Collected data
-- Opening Marker --

/-- Settles O47: a NaN admits no effect of the five commands, an undefined id none of SET_PARAM. -/
theorem nanOperandHasNoEffect : Obligations.NaNOperandHasNoEffect :=
  ⟨fun s _ _ _ hx => ⟨exec_of_nan rfl hx s, exec_of_nan rfl hx s, exec_of_nan rfl hx s, exec_of_nan rfl hx s,
    exec_of_nan rfl hx s⟩, fun s x _ h => exec_setParam_of_undefined h x s⟩

/-! ### What a command with an effect writes -/

/-- SET_PARAM writes the register its id names (R342). -/
theorem exec_setParam {id : Nat} {p : Param} {x v : F32} {s : State} (hx : x.isNaN = false) (hp : paramOfId id = some p)
    (hv : paramValue (s.row p) x = v) : exec (.setParam id x) s = .next (s.setParamReg p v) := by
  simp [exec, execSetParam, hx, hp, hv]

theorem exec_getParam {id : Nat} {p : Param} {b : Word} {s : State} (hp : paramOfId id = some p)
    (hb : (s.param p).bits = b) : exec (.getParam id) s = .next { s with rdata := b } := by
  simp [exec, execGetParam, State.paramById, hp, hb]

theorem exec_getParam_of_undefined {id : Nat} (h : paramOfId id = none) (s : State) :
    exec (.getParam id) s = .next { s with rdata := 0#32 } := by
  simp [exec, execGetParam, State.paramById, h]

theorem exec_pitchBend {x b : F32} {s : State} (hx : x.isNaN = false) (hb : clampCanon x cNeg1 c1 = b) :
    exec (.pitchBend x) s = .next { s with bend := b } := by
  simp [exec, execPitchBend, hx, hb]

theorem exec_modWheel {x b : F32} {s : State} (hx : x.isNaN = false) (hb : clampCanon x c0 c1 = b) :
    exec (.modWheel x) s = .next { s with wheel := b } := by
  simp [exec, execModWheel, hx, hb]

theorem exec_setSampleRate {x r : F32} {s : State} (hx : x.isNaN = false) (hr : F32.clamp x c8000 c192000 = r) :
    exec (.setSampleRate x) s = .next { s with fs := r } := by
  simp [exec, execSetSampleRate, hx, hr]

/-! ### The stored values -/

/-- A continuous register takes the clamped operand (R342). -/
theorem paramValue_val_of_continuous {r : ParamRow} {x : F32} (hk : r.kind = .continuous) (hx : x.isNaN = false)
    (hlo : r.lo.isNaN = false) (hhi : r.hi.isNaN = false) (hle : r.lo.val ≤ r.hi.val) :
    (paramValue r x).val = max r.lo.val (min x.val r.hi.val) := by
  rw [paramValue, hk, canon0_val, clamp_val hx hlo hhi hle]

/-- A discrete register takes the clamped operand quantized (R343). -/
theorem paramValue_of_discrete {r : ParamRow} (x : F32) (hk : r.kind = .discrete) :
    paramValue r x = canon0 (quant (F32.clamp x r.lo r.hi) r.hi) := by
  rw [paramValue, hk]

/-- Settles O49: the value stored is legal for its row, and is the clamped operand or its quantization by the row's kind. -/
theorem setParamStoresClamped : Obligations.SetParamStoresClamped := by
  intro s id p x hcfg hp hx
  simp only [constructionLegal, Bool.and_eq_true, decide_eq_true_eq] at hcfg
  obtain ⟨⟨h1, h32⟩, -⟩ := hcfg
  obtain ⟨hlo, hhi, hle, hmin, hmax, -, hint⟩ := paramRow_facts s.cfg.poolSize h1 h32 p
  have hlegal := paramValue_legal s.cfg.poolSize h1 h32 p hx
  simp only [paramLegal, Bool.and_eq_true, F32.within_iff] at hlegal
  obtain ⟨⟨⟨hnan, -⟩, hnz⟩, -⟩ := hlegal
  refine ⟨_, exec_setParam hx hp rfl, rfl, fun q hq => State.param_setParamReg_of_ne s _ hq, ?_⟩
  rw [State.param_setParamReg_self]
  refine ⟨hnan, hnz, fun hk => paramValue_val_of_continuous hk hx hlo hhi hle, ?_⟩
  rintro hk v rfl
  obtain ⟨hloInt, -⟩ := hint hk
  obtain ⟨hquant, -⟩ := quant_val (F32.clamp_within hx hlo hhi hle) hloInt hmin hmax
  rw [paramValue_of_discrete x hk, canon0_val]
  exact hquant

/-- Settles O52: both controllers store their operand clamped and canonical, unless it is a NaN. -/
theorem controllersStoreClamped : Obligations.ControllersStoreClamped := by
  refine fun s x => ⟨fun hx => ⟨?_, ?_⟩, fun hx => ⟨exec_of_nan rfl hx s, exec_of_nan rfl hx s⟩⟩
  · obtain ⟨hval, hnan, hnz, -⟩ := clampCanon_spec hx cNeg1_notNaN c1_notNaN (by norm_num)
    exact ⟨_, exec_pitchBend hx rfl, by rw [hval, cNeg1_val, c1_val], hnan, hnz⟩
  · obtain ⟨hval, hnan, hnz, -⟩ := clampCanon_spec hx c0_notNaN c1_notNaN (by norm_num)
    exact ⟨_, exec_modWheel hx rfl, by rw [hval, c0_val, c1_val], hnan, hnz⟩

/-- Settles O53: the rate stored is the operand clamped, unless it is a NaN. -/
theorem sampleRateStoresClamped : Obligations.SampleRateStoresClamped := by
  refine fun s x => ⟨fun hx => ⟨_, exec_setSampleRate hx rfl, ?_, ?_⟩, fun hx => exec_of_nan rfl hx s⟩
  · rw [clamp_val hx c8000_notNaN c192000_notNaN (by norm_num), c8000_val, c192000_val]
  · exact clamp_notNaN hx c8000_notNaN c192000_notNaN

-- Closing Marker --

YOUR ASSIGNMENT - The entries above must be copied verbatim. Leave none out.

ANSWER -
/-- Settles O47: a NaN admits no effect of the five commands, an undefined id none of SET_PARAM. -/
theorem nanOperandHasNoEffect : Obligations.NaNOperandHasNoEffect :=
  ⟨fun s _ _ _ hx => ⟨exec_of_nan rfl hx s, exec_of_nan rfl hx s, exec_of_nan rfl hx s, exec_of_nan rfl hx s,
    exec_of_nan rfl hx s⟩, fun s x _ h => exec_setParam_of_undefined h x s⟩

/-! ### What a command with an effect writes -/

/-- SET_PARAM writes the register its id names (R342). -/
theorem exec_setParam {id : Nat} {p : Param} {x v : F32} {s : State} (hx : x.isNaN = false) (hp : paramOfId id = some p)
    (hv : paramValue (s.row p) x = v) : exec (.setParam id x) s = .next (s.setParamReg p v) := by
  simp [exec, execSetParam, hx, hp, hv]

theorem exec_getParam {id : Nat} {p : Param} {b : Word} {s : State} (hp : paramOfId id = some p)
    (hb : (s.param p).bits = b) : exec (.getParam id) s = .next { s with rdata := b } := by
  simp [exec, execGetParam, State.paramById, hp, hb]

theorem exec_getParam_of_undefined {id : Nat} (h : paramOfId id = none) (s : State) :
    exec (.getParam id) s = .next { s with rdata := 0#32 } := by
  simp [exec, execGetParam, State.paramById, h]

theorem exec_pitchBend {x b : F32} {s : State} (hx : x.isNaN = false) (hb : clampCanon x cNeg1 c1 = b) :
    exec (.pitchBend x) s = .next { s with bend := b } := by
  simp [exec, execPitchBend, hx, hb]

theorem exec_modWheel {x b : F32} {s : State} (hx : x.isNaN = false) (hb : clampCanon x c0 c1 = b) :
    exec (.modWheel x) s = .next { s with wheel := b } := by
  simp [exec, execModWheel, hx, hb]

theorem exec_setSampleRate {x r : F32} {s : State} (hx : x.isNaN = false) (hr : F32.clamp x c8000 c192000 = r) :
    exec (.setSampleRate x) s = .next { s with fs := r } := by
  simp [exec, execSetSampleRate, hx, hr]

/-! ### The stored values -/

/-- A continuous register takes the clamped operand (R342). -/
theorem paramValue_val_of_continuous {r : ParamRow} {x : F32} (hk : r.kind = .continuous) (hx : x.isNaN = false)
    (hlo : r.lo.isNaN = false) (hhi : r.hi.isNaN = false) (hle : r.lo.val ≤ r.hi.val) :
    (paramValue r x).val = max r.lo.val (min x.val r.hi.val) := by
  rw [paramValue, hk, canon0_val, clamp_val hx hlo hhi hle]

/-- A discrete register takes the clamped operand quantized (R343). -/
theorem paramValue_of_discrete {r : ParamRow} (x : F32) (hk : r.kind = .discrete) :
    paramValue r x = canon0 (quant (F32.clamp x r.lo r.hi) r.hi) := by
  rw [paramValue, hk]

/-- Settles O49: the value stored is legal for its row, and is the clamped operand or its quantization by the row's kind. -/
theorem setParamStoresClamped : Obligations.SetParamStoresClamped := by
  intro s id p x hcfg hp hx
  simp only [constructionLegal, Bool.and_eq_true, decide_eq_true_eq] at hcfg
  obtain ⟨⟨h1, h32⟩, -⟩ := hcfg
  obtain ⟨hlo, hhi, hle, hmin, hmax, -, hint⟩ := paramRow_facts s.cfg.poolSize h1 h32 p
  have hlegal := paramValue_legal s.cfg.poolSize h1 h32 p hx
  simp only [paramLegal, Bool.and_eq_true, F32.within_iff] at hlegal
  obtain ⟨⟨⟨hnan, -⟩, hnz⟩, -⟩ := hlegal
  refine ⟨_, exec_setParam hx hp rfl, rfl, fun q hq => State.param_setParamReg_of_ne s _ hq, ?_⟩
  rw [State.param_setParamReg_self]
  refine ⟨hnan, hnz, fun hk => paramValue_val_of_continuous hk hx hlo hhi hle, ?_⟩
  rintro hk v rfl
  obtain ⟨hloInt, -⟩ := hint hk
  obtain ⟨hquant, -⟩ := quant_val (F32.clamp_within hx hlo hhi hle) hloInt hmin hmax
  rw [paramValue_of_discrete x hk, canon0_val]
  exact hquant

/-- Settles O52: both controllers store their operand clamped and canonical, unless it is a NaN. -/
theorem controllersStoreClamped : Obligations.ControllersStoreClamped := by
  refine fun s x => ⟨fun hx => ⟨?_, ?_⟩, fun hx => ⟨exec_of_nan rfl hx s, exec_of_nan rfl hx s⟩⟩
  · obtain ⟨hval, hnan, hnz, -⟩ := clampCanon_spec hx cNeg1_notNaN c1_notNaN (by norm_num)
    exact ⟨_, exec_pitchBend hx rfl, by rw [hval, cNeg1_val, c1_val], hnan, hnz⟩
  · obtain ⟨hval, hnan, hnz, -⟩ := clampCanon_spec hx c0_notNaN c1_notNaN (by norm_num)
    exact ⟨_, exec_modWheel hx rfl, by rw [hval, c0_val, c1_val], hnan, hnz⟩

/-- Settles O53: the rate stored is the operand clamped, unless it is a NaN. -/
theorem sampleRateStoresClamped : Obligations.SampleRateStoresClamped := by
  refine fun s x => ⟨fun hx => ⟨_, exec_setSampleRate hx rfl, ?_, ?_⟩, fun hx => exec_of_nan rfl hx s⟩
  · rw [clamp_val hx c8000_notNaN c192000_notNaN (by norm_num), c8000_val, c192000_val]
  · exact clamp_notNaN hx c8000_notNaN c192000_notNaN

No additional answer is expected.